THE TASK — Given the entries that follow, write out exactly the lines starting at the one containing "s.hwsIn := rfl" and ending at the one containing "s.dup := rfl", both ends included, and only those.

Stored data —

/-! ### setAdc -/

@[simp] theorem State.setAdc_ident (s : State) (c : Nat) (x : Adc) : (s.setAdc c x).ident = s.ident := rfl
@[simp] theorem State.setAdc_hdrs (s : State) (c : Nat) (x : Adc) : (s.setAdc c x).hdrs = s.hdrs := rfl
@[simp] theorem State.setAdc_regs (s : State) (c : Nat) (x : Adc) : (s.setAdc c x).regs = s.regs := rfl
@[simp] theorem State.setAdc_acts (s : State) (c : Nat) (x : Adc) : (s.setAdc c x).acts = s.acts := rfl
@[simp] theorem State.setAdc_cnts (s : State) (c : Nat) (x : Adc) : (s.setAdc c x).cnts = s.cnts := rfl
@[simp] theorem State.setAdc_snaps (s : State) (c : Nat) (x : Adc) : (s.setAdc c x).snaps = s.snaps := rfl
@[simp] theorem State.setAdc_lat (s : State) (c : Nat) (x : Adc) : (s.setAdc c x).lat = s.lat := rfl
@[simp] theorem State.setAdc_held (s : State) (c : Nat) (x : Adc) : (s.setAdc c x).held = s.held := rfl
@[simp] theorem State.setAdc_rdata (s : State) (c : Nat) (x : Adc) : (s.setAdc c x).rdata = s.rdata := rfl
@[simp] theorem State.setAdc_wins (s : State) (c : Nat) (x : Adc) : (s.setAdc c x).wins = s.wins := rfl
@[simp] theorem State.setAdc_tbl (s : State) (c : Nat) (x : Adc) : (s.setAdc c x).tbl = s.tbl := rfl
@[simp] theorem State.setAdc_vecs (s : State) (c : Nat) (x : Adc) : (s.setAdc c x).vecs = s.vecs := rfl
@[simp] theorem State.setAdc_tsu (s : State) (c : Nat) (x : Adc) : (s.setAdc c x).tsu = s.tsu := rfl
@[simp] theorem State.setAdc_macs (s : State) (c : Nat) (x : Adc) : (s.setAdc c x).macs = s.macs := rfl
@[simp] theorem State.setAdc_egs (s : State) (c : Nat) (x : Adc) : (s.setAdc c x).egs = s.egs := rfl
@[simp] theorem State.setAdc_swc (s : State) (c : Nat) (x : Adc) : (s.setAdc c x).swc = s.swc := rfl
@[simp] theorem State.setAdc_mem (s : State) (c : Nat) (x : Adc) : (s.setAdc c x).mem = s.mem := rfl
@[simp] theorem State.setAdc_mram (s : State) (c : Nat) (x : Adc) : (s.setAdc c x).mram = s.mram := rfl
@[simp] theorem State.setAdc_flips (s : State) (c : Nat) (x : Adc) : (s.setAdc c x).flips = s.flips := rfl
@[simp] theorem State.setAdc_poison (s : State) (c : Nat) (x : Adc) : (s.setAdc c x).poison = s.poison := rfl
@[simp] theorem State.setAdc_memSt (s : State) (c : Nat) (x : Adc) : (s.setAdc c x).memSt = s.memSt := rfl
@[simp] theorem State.setAdc_evr (s : State) (c : Nat) (x : Adc) : (s.setAdc c x).evr = s.evr := rfl
@[simp] theorem State.setAdc_memFenced (s : State) (c : Nat) (x : Adc) : (s.setAdc c x).memFenced = s.memFenced := rfl
@[simp] theorem State.setAdc_sva (s : State) (c : Nat) (x : Adc) : (s.setAdc c x).sva = s.sva := rfl
@[simp] theorem State.setAdc_flt (s : State) (c : Nat) (x : Adc) : (s.setAdc c x).flt = s.flt := rfl
@[simp] theorem State.setAdc_thrCyc (s : State) (c : Nat) (x : Adc) : (s.setAdc c x).thrCyc = s.thrCyc := rfl
@[simp] theorem State.setAdc_thrAcq (s : State) (c : Nat) (x : Adc) : (s.setAdc c x).thrAcq = s.thrAcq := rfl
@[simp] theorem State.setAdc_shunts (s : State) (c : Nat) (x : Adc) : (s.setAdc c x).shunts = s.shunts := rfl
@[simp] theorem State.setAdc_plaus (s : State) (c : Nat) (x : Adc) : (s.setAdc c x).plaus = s.plaus := rfl
@[simp] theorem State.setAdc_img (s : State) (c : Nat) (x : Adc) : (s.setAdc c x).img = s.img := rfl
@[simp] theorem State.setAdc_dir (s : State) (c : Nat) (x : Adc) : (s.setAdc c x).dir = s.dir := rfl
@[simp] theorem State.setAdc_cyc (s : State) (c : Nat) (x : Adc) : (s.setAdc c x).cyc = s.cyc := rfl
@[simp] theorem State.setAdc_hwsIn (s : State) (c : Nat) (x : Adc) : (s.setAdc c x).hwsIn = s.hwsIn := rfl
@[simp] theorem State.setAdc_dup (s : State) (c : Nat) (x : Adc) : (s.setAdc c x).dup = s.dup := rfl
@[simp] theorem State.setAdc_qps (s : State) (c : Nat) (x : Adc) : (s.setAdc c x).qps = s.qps := rfl
@[simp] theorem State.setAdc_ops (s : State) (c : Nat) (x : Adc) : (s.setAdc c x).ops = s.ops := rfl
@[simp] theorem State.setAdc_skds (s : State) (c : Nat) (x : Adc) : (s.setAdc c x).skds = s.skds := rfl
@[simp] theorem State.setAdc_vfs (s : State) (c : Nat) (x : Adc) : (s.setAdc c x).vfs = s.vfs := rfl
@[simp] theorem State.setAdc_migIn (s : State) (c : Nat) (x : Adc) : (s.setAdc c x).migIn = s.migIn := rfl
@[simp] theorem State.setAdc_tals (s : State) (c : Nat) (x : Adc) : (s.setAdc c x).tals = s.tals := rfl
@[simp] theorem State.setAdc_talAts (s : State) (c : Nat) (x : Adc) : (s.setAdc c x).talAts = s.talAts := rfl
@[simp] theorem State.setAdc_dfos (s : State) (c : Nat) (x : Adc) : (s.setAdc c x).dfos = s.dfos := rfl
@[simp] theorem State.setAdc_hws (s : State) (c : Nat) (x : Adc) : (s.setAdc c x).hws = s.hws := rfl
@[simp] theorem State.setAdc_acq (s : State) (c : Nat) (x : Adc) : (s.setAdc c x).acq = s.acq := rfl
@[simp] theorem State.setAdc_acqGoose (s : State) (c : Nat) (x : Adc) : (s.setAdc c x).acqGoose = s.acqGoose := rfl
@[simp] theorem State.setAdc_kslots (s : State) (c : Nat) (x : Adc) : (s.setAdc c x).kslots = s.kslots := rfl
@[simp] theorem State.setAdc_ekeys (s : State) (c : Nat) (x : Adc) : (s.setAdc c x).ekeys = s.ekeys := rfl
@[simp] theorem State.setAdc_ksu (s : State) (c : Nat) (x : Adc) : (s.setAdc c x).ksu = s.ksu := rfl
@[simp] theorem State.setAdc_tmp (s : State) (c : Nat) (x : Adc) : (s.setAdc c x).tmp = s.tmp := rfl
@[simp] theorem State.setAdc_pwr (s : State) (c : Nat) (x : Adc) : (s.setAdc c x).pwr = s.pwr := rfl
@[simp] theorem State.setAdc_rst (s : State) (c : Nat) (x : Adc) : (s.setAdc c x).rst = s.rst := rfl
@[simp] theorem State.setAdc_shf (s : State) (c : Nat) (x : Adc) : (s.setAdc c x).shf = s.shf := rfl
@[simp] theorem State.setAdc_hlt (s : State) (c : Nat) (x : Adc) : (s.setAdc c x).hlt = s.hlt := rfl
@[simp] theorem State.setAdc_out (s : State) (c : Nat) (x : Adc) : (s.setAdc c x).out = s.out := rfl
@[simp] theorem State.setAdc_free (s : State) (c : Nat) (x : Adc) : (s.setAdc c x).free = s.free := rfl
@[simp] theorem State.setAdc_pending (s : State) (c : Nat) (x : Adc) : (s.setAdc c x).pending = s.pending := rfl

OUTPUT —
@[simp] theorem State.setAdc_hwsIn (s : State) (c : Nat) (x : Adc) : (s.setAdc c x).hwsIn = s.hwsIn := rfl
@[simp] theorem State.setAdc_dup (s : State) (c : Nat) (x : Adc) : (s.setAdc c x).dup = s.dup := rfl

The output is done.